Миновав чисто выметенные улицы нового поселка, он свернул к простеньким деревянным дачным домикам, приземистым и коренастым. Без труда нашел нужный участок, просунув ладонь в щель почтового ящика, достал ключ и отомкнул калитку, с облупившейся темно-зеленой краской. На участке еще кое-где серели островки снега, под ногами чавкала раскисшая грязь. Он поднялся по разбитому крыльцу, отворил дверь маленького, белого домика. На него пахнуло запахом старого нежилого помещения – сыростью, мышами, слежавшимися размокшими газетами, гнилью.

Поковырявшись в щитке у двери, врубил электричество, затем – не торопясь обошел дом, распахивая окна, оценивая свое новое жилье: просторная комната на первом этаже, она же и кухня (в угол втиснута старенькая электрическая плитка на две конфорки). Тесная прихожая, заваленная чьей-то стоптанной обувью; прямо из прихожей – шаткая лестница наверх. Наверху, под крышей, две крохотные комнатки: в одной – продавленный диван, в другой – раскладушка. Ничего, жить можно. Не побежишь ведь блевать, нанюхавшись чужого тряпья?

Он спустился вниз, включил плитку, проверил, работают ли конфорки. Затем извлек из рюкзака припасы: несколько зачерствевших за время в дороге лепешек, кусок домашнего пористого соленого сыра, пакет молотого кофе и простую медную турку – единственная роскошь, которую он решил себе позволить, не мог пить растворимую бурду.

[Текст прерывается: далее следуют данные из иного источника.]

-- ==== Sys2Proof/Certificates/Slice0/Obligations.lean ====
section
/-! DEFINITION. The statements for the provers, family by family of commands; each docstring names the rules of spec/ that a
statement formalises. A statement about a free value (Sys2Proof/Config.lean) holds for every value of it. -/

open Sys2Proof Sys2Proof.Machine

/-- Settings of array time: what TIME_SET, TIME_CFG_SET, TIME_PPS_SET, TIME_ASYM_SET and TIME_TIN_SET leave, when they refuse,
and that nothing else changes (R64, R100, R103, R111, R118, R131, R383). It says that these complete: TIME_SET, TIME_CFG_SET,
TIME_PPS_SET, TIME_ASYM_SET, TIME_TIN_SET. -/
def Obligations.TimeSettings : Prop := ∀ s : State,
  (∀ sec, s.hub.tm.src ≠ .lane →
    exec (.timeSet sec) s = .next ⟨({ s.hub with tm := { s.hub.tm with
      ldHi := sec.toNat / 2 ^ 32, ldLo := BitVec.ofNat 32 sec.toNat, armed := true, ldAt := some sec.toNat } }).ok [],
      s.pending⟩) ∧
  (∀ sec, s.hub.tm.src = .lane → exec (.timeSet sec) s = .next ⟨s.hub.refuse St.badArg, s.pending⟩) ∧
  (∀ w : Word, onlyBits w 0x0FFFFFFB = true → 1 ≤ fld w 15 6 → fld w 15 6 ≤ 1000 →
    exec (.timeCfgSet w) s =
      .next ⟨({ s.hub with tm := { s.hub.tm with cfgNext := some w } }).ok [], s.pending⟩) ∧
  (∀ w : Word, onlyBits w 0x0FFFFFFB = false ∨ fld w 15 6 = 0 ∨ 1000 < fld w 15 6 →
    exec (.timeCfgSet w) s = .next ⟨s.hub.refuse St.badArg, s.pending⟩) ∧
  (∀ a b : Word, exec (.timePpsSet a b) s = .next ⟨({ s.hub with tm := { s.hub.tm with
      ppsA := { s.hub.tm.ppsA with comp := a }, ppsB := { s.hub.tm.ppsB with comp := b } } }).ok [], s.pending⟩) ∧
  (∀ p v, p ≠ 0 → p < s.hub.nPorts → s.hub.dieDown (p / 4) = false →
    exec (.timeAsymSet p v) s = .next ⟨({ s.hub with ports := s.hub.ports.modify p fun q => { q with asym := v } }).ok [], s.pending⟩) ∧
  (∀ p v, p ≠ 0 → p < s.hub.nPorts → s.hub.dieDown (p / 4) = true →
    exec (.timeAsymSet p v) s = .next ⟨s.hub.refuseDie St.fault (p / 4), s.pending⟩) ∧
  (∀ p v, p = 0 ∨ s.hub.nPorts ≤ p → exec (.timeAsymSet p v) s = .next ⟨s.hub.refuse St.badArg, s.pending⟩) ∧
  (∀ i (w : Word), i < 8 → onlyBits w 0xE000FFFF = true → fld w 30 29 ≠ 3 →
    exec (.timeTinSet i w) s = .next ⟨({ s.hub with tm := { s.hub.tm with tins := s.hub.tm.tins.modify i fun x =>
      { x with cfg := w, count := if bitOf w 31 && !bitOf x.cfg 31 then 0 else x.count } } }).ok [], s.pending⟩) ∧
  (∀ i (w : Word), 8 ≤ i ∨ onlyBits w 0xE000FFFF = false ∨ fld w 30 29 = 3 →
    exec (.timeTinSet i w) s = .next ⟨s.hub.refuse St.badArg, s.pending⟩)
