-- ==== Sys2Proof/Laws/State.lean ====
section
/-! SUPPORT. What each named update of the hub leaves in each field. Every lemma is true by definition. -/

namespace Sys2Proof.Machine

/-! ### setTm -/
@[simp] theorem Hub.setTm_ident (h : Hub) (f : Tm → Tm) : (h.setTm f).ident = h.ident := rfl
@[simp] theorem Hub.setTm_clk (h : Hub) (f : Tm → Tm) : (h.setTm f).clk = h.clk := rfl
@[simp] theorem Hub.setTm_tm (h : Hub) (f : Tm → Tm) : (h.setTm f).tm = f h.tm := rfl
@[simp] theorem Hub.setTm_chans (h : Hub) (f : Tm → Tm) : (h.setTm f).chans = h.chans := rfl
@[simp] theorem Hub.setTm_octs (h : Hub) (f : Tm → Tm) : (h.setTm f).octs = h.octs := rfl
@[simp] theorem Hub.setTm_reps (h : Hub) (f : Tm → Tm) : (h.setTm f).reps = h.reps := rfl
@[simp] theorem Hub.setTm_dies (h : Hub) (f : Tm → Tm) : (h.setTm f).dies = h.dies := rfl
@[simp] theorem Hub.setTm_trg (h : Hub) (f : Tm → Tm) : (h.setTm f).trg = h.trg := rfl
@[simp] theorem Hub.setTm_caps (h : Hub) (f : Tm → Tm) : (h.setTm f).caps = h.caps := rfl
@[simp] theorem Hub.setTm_nextTrain (h : Hub) (f : Tm → Tm) : (h.setTm f).nextTrain = h.nextTrain := rfl
@[simp] theorem Hub.setTm_saved (h : Hub) (f : Tm → Tm) : (h.setTm f).saved = h.saved := rfl
@[simp] theorem Hub.setTm_jobs (h : Hub) (f : Tm → Tm) : (h.setTm f).jobs = h.jobs := rfl
@[simp] theorem Hub.setTm_nextHandle (h : Hub) (f : Tm → Tm) : (h.setTm f).nextHandle = h.nextHandle := rfl
@[simp] theorem Hub.setTm_nextJob (h : Hub) (f : Tm → Tm) : (h.setTm f).nextJob = h.nextJob := rfl
@[simp] theorem Hub.setTm_flows (h : Hub) (f : Tm → Tm) : (h.setTm f).flows = h.flows := rfl
@[simp] theorem Hub.setTm_strm (h : Hub) (f : Tm → Tm) : (h.setTm f).strm = h.strm := rfl
@[simp] theorem Hub.setTm_hk (h : Hub) (f : Tm → Tm) : (h.setTm f).hk = h.hk := rfl
@[simp] theorem Hub.setTm_sep (h : Hub) (f : Tm → Tm) : (h.setTm f).sep = h.sep := rfl
@[simp] theorem Hub.setTm_ports (h : Hub) (f : Tm → Tm) : (h.setTm f).ports = h.ports := rfl
@[simp] theorem Hub.setTm_enm (h : Hub) (f : Tm → Tm) : (h.setTm f).enm = h.enm := rfl
@[simp] theorem Hub.setTm_mgmt (h : Hub) (f : Tm → Tm) : (h.setTm f).mgmt = h.mgmt := rfl
@[simp] theorem Hub.setTm_dbw (h : Hub) (f : Tm → Tm) : (h.setTm f).dbw = h.dbw := rfl
@[simp] theorem Hub.setTm_fseal (h : Hub) (f : Tm → Tm) : (h.setTm f).fseal = h.fseal := rfl
@[simp] theorem Hub.setTm_flt (h : Hub) (f : Tm → Tm) : (h.setTm f).flt = h.flt := rfl
@[simp] theorem Hub.setTm_cal (h : Hub) (f : Tm → Tm) : (h.setTm f).cal = h.cal := rfl
@[simp] theorem Hub.setTm_pwr (h : Hub) (f : Tm → Tm) : (h.setTm f).pwr = h.pwr := rfl
@[simp] theorem Hub.setTm_pmbus (h : Hub) (f : Tm → Tm) : (h.setTm f).pmbus = h.pmbus := rfl
@[simp] theorem Hub.setTm_boot (h : Hub) (f : Tm → Tm) : (h.setTm f).boot = h.boot := rfl
@[simp] theorem Hub.setTm_flash (h : Hub) (f : Tm → Tm) : (h.setTm f).flash = h.flash := rfl
@[simp] theorem Hub.setTm_tag (h : Hub) (f : Tm → Tm) : (h.setTm f).tag = h.tag := rfl
@[simp] theorem Hub.setTm_tap (h : Hub) (f : Tm → Tm) : (h.setTm f).tap = h.tap := rfl
@[simp] theorem Hub.setTm_fresh (h : Hub) (f : Tm → Tm) : (h.setTm f).fresh = h.fresh := rfl

/-! ### setBoot -/
@[simp] theorem Hub.setBoot_ident (h : Hub) (f : Boot → Boot) : (h.setBoot f).ident = h.ident := rfl
@[simp] theorem Hub.setBoot_clk (h : Hub) (f : Boot → Boot) : (h.setBoot f).clk = h.clk := rfl
@[simp] theorem Hub.setBoot_tm (h : Hub) (f : Boot → Boot) : (h.setBoot f).tm = h.tm := rfl
@[simp] theorem Hub.setBoot_chans (h : Hub) (f : Boot → Boot) : (h.setBoot f).chans = h.chans := rfl
@[simp] theorem Hub.setBoot_octs (h : Hub) (f : Boot → Boot) : (h.setBoot f).octs = h.octs := rfl
@[simp] theorem Hub.setBoot_reps (h : Hub) (f : Boot → Boot) : (h.setBoot f).reps = h.reps := rfl
@[simp] theorem Hub.setBoot_dies (h : Hub) (f : Boot → Boot) : (h.setBoot f).dies = h.dies := rfl
@[simp] theorem Hub.setBoot_trg (h : Hub) (f : Boot → Boot) : (h.setBoot f).trg = h.trg := rfl
@[simp] theorem Hub.setBoot_caps (h : Hub) (f : Boot → Boot) : (h.setBoot f).caps = h.caps := rfl
@[simp] theorem Hub.setBoot_nextTrain (h : Hub) (f : Boot → Boot) : (h.setBoot f).nextTrain = h.nextTrain := rfl
@[simp] theorem Hub.setBoot_saved (h : Hub) (f : Boot → Boot) : (h.setBoot f).saved = h.saved := rfl
@[simp] theorem Hub.setBoot_jobs (h : Hub) (f : Boot → Boot) : (h.setBoot f).jobs = h.jobs := rfl
@[simp] theorem Hub.setBoot_nextHandle (h : Hub) (f : Boot → Boot) : (h.setBoot f).nextHandle = h.nextHandle := rfl
@[simp] theorem Hub.setBoot_nextJob (h : Hub) (f : Boot → Boot) : (h.setBoot f).nextJob = h.nextJob := rfl
@[simp] theorem Hub.setBoot_flows (h : Hub) (f : Boot → Boot) : (h.setBoot f).flows = h.flows := rfl
@[simp] theorem Hub.setBoot_strm (h : Hub) (f : Boot → Boot) : (h.setBoot f).strm = h.strm := rfl
@[simp] theorem Hub.setBoot_hk (h : Hub) (f : Boot → Boot) : (h.setBoot f).hk = h.hk := rfl
@[simp] theorem Hub.setBoot_sep (h : Hub) (f : Boot → Boot) : (h.setBoot f).sep = h.sep := rfl
@[simp] theorem Hub.setBoot_ports (h : Hub) (f : Boot → Boot) : (h.setBoot f).ports = h.ports := rfl
@[simp] theorem Hub.setBoot_enm (h : Hub) (f : Boot → Boot) : (h.setBoot f).enm = h.enm := rfl
@[simp] theorem Hub.setBoot_mgmt (h : Hub) (f : Boot → Boot) : (h.setBoot f).mgmt = h.mgmt := rfl
@[simp] theorem Hub.setBoot_dbw (h : Hub) (f : Boot → Boot) : (h.setBoot f).dbw = h.dbw := rfl
@[simp] theorem Hub.setBoot_fseal (h : Hub) (f : Boot → Boot) : (h.setBoot f).fseal = h.fseal := rfl
@[simp] theorem Hub.setBoot_flt (h : Hub) (f : Boot → Boot) : (h.setBoot f).flt = h.flt := rfl
@[simp] theorem Hub.setBoot_cal (h : Hub) (f : Boot → Boot) : (h.setBoot f).cal = h.cal := rfl
@[simp] theorem Hub.setBoot_pwr (h : Hub) (f : Boot → Boot) : (h.setBoot f).pwr = h.pwr := rfl
@[simp] theorem Hub.setBoot_pmbus (h : Hub) (f : Boot → Boot) : (h.setBoot f).pmbus = h.pmbus := rfl
@[simp] theorem Hub.setBoot_boot (h : Hub) (f : Boot → Boot) : (h.setBoot f).boot = f h.boot := rfl
@[simp] theorem Hub.setBoot_flash (h : Hub) (f : Boot → Boot) : (h.setBoot f).flash = h.flash := rfl
@[simp] theorem Hub.setBoot_tag (h : Hub) (f : Boot → Boot) : (h.setBoot f).tag = h.tag := rfl
@[simp] theorem Hub.setBoot_tap (h : Hub) (f : Boot → Boot) : (h.setBoot f).tap = h.tap := rfl
@[simp] theorem Hub.setBoot_fresh (h : Hub) (f : Boot → Boot) : (h.setBoot f).fresh = h.fresh := rfl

Через час в доме пахло уже вполне человеческим жилищем – разогретыми лепешками, вареным кофе, табачным дымом – он так и не смог пока отказаться от курения, привязавшейся еще с армии. Света он не зажигал, сидел у окна в сгущавшихся сумерках – немногочисленным жителям поселка ни к чему замечать признаки жизни в давно пустующем доме? Шуршит себе кто-то в старой, давно покинутой хозяевами лачуге, зажигает свет, включает конфорки – и ладно. Может, бомжара какой залез погреться или сам хозяин вдруг наведался. Кому какое дело?

 

За окном быстро темнело. Осторожно ступая в полумраке – как учили в Армии, чтоб ни одна ступенька не скрипнула – забрался по шаткой лестнице на второй этаж, и завалился на застонавшую под его весом кровать, предусмотрительно сунув под слежавшуюся несвежую подушку потертый «Токарев», и тут же провалился в черный, обморочный сон.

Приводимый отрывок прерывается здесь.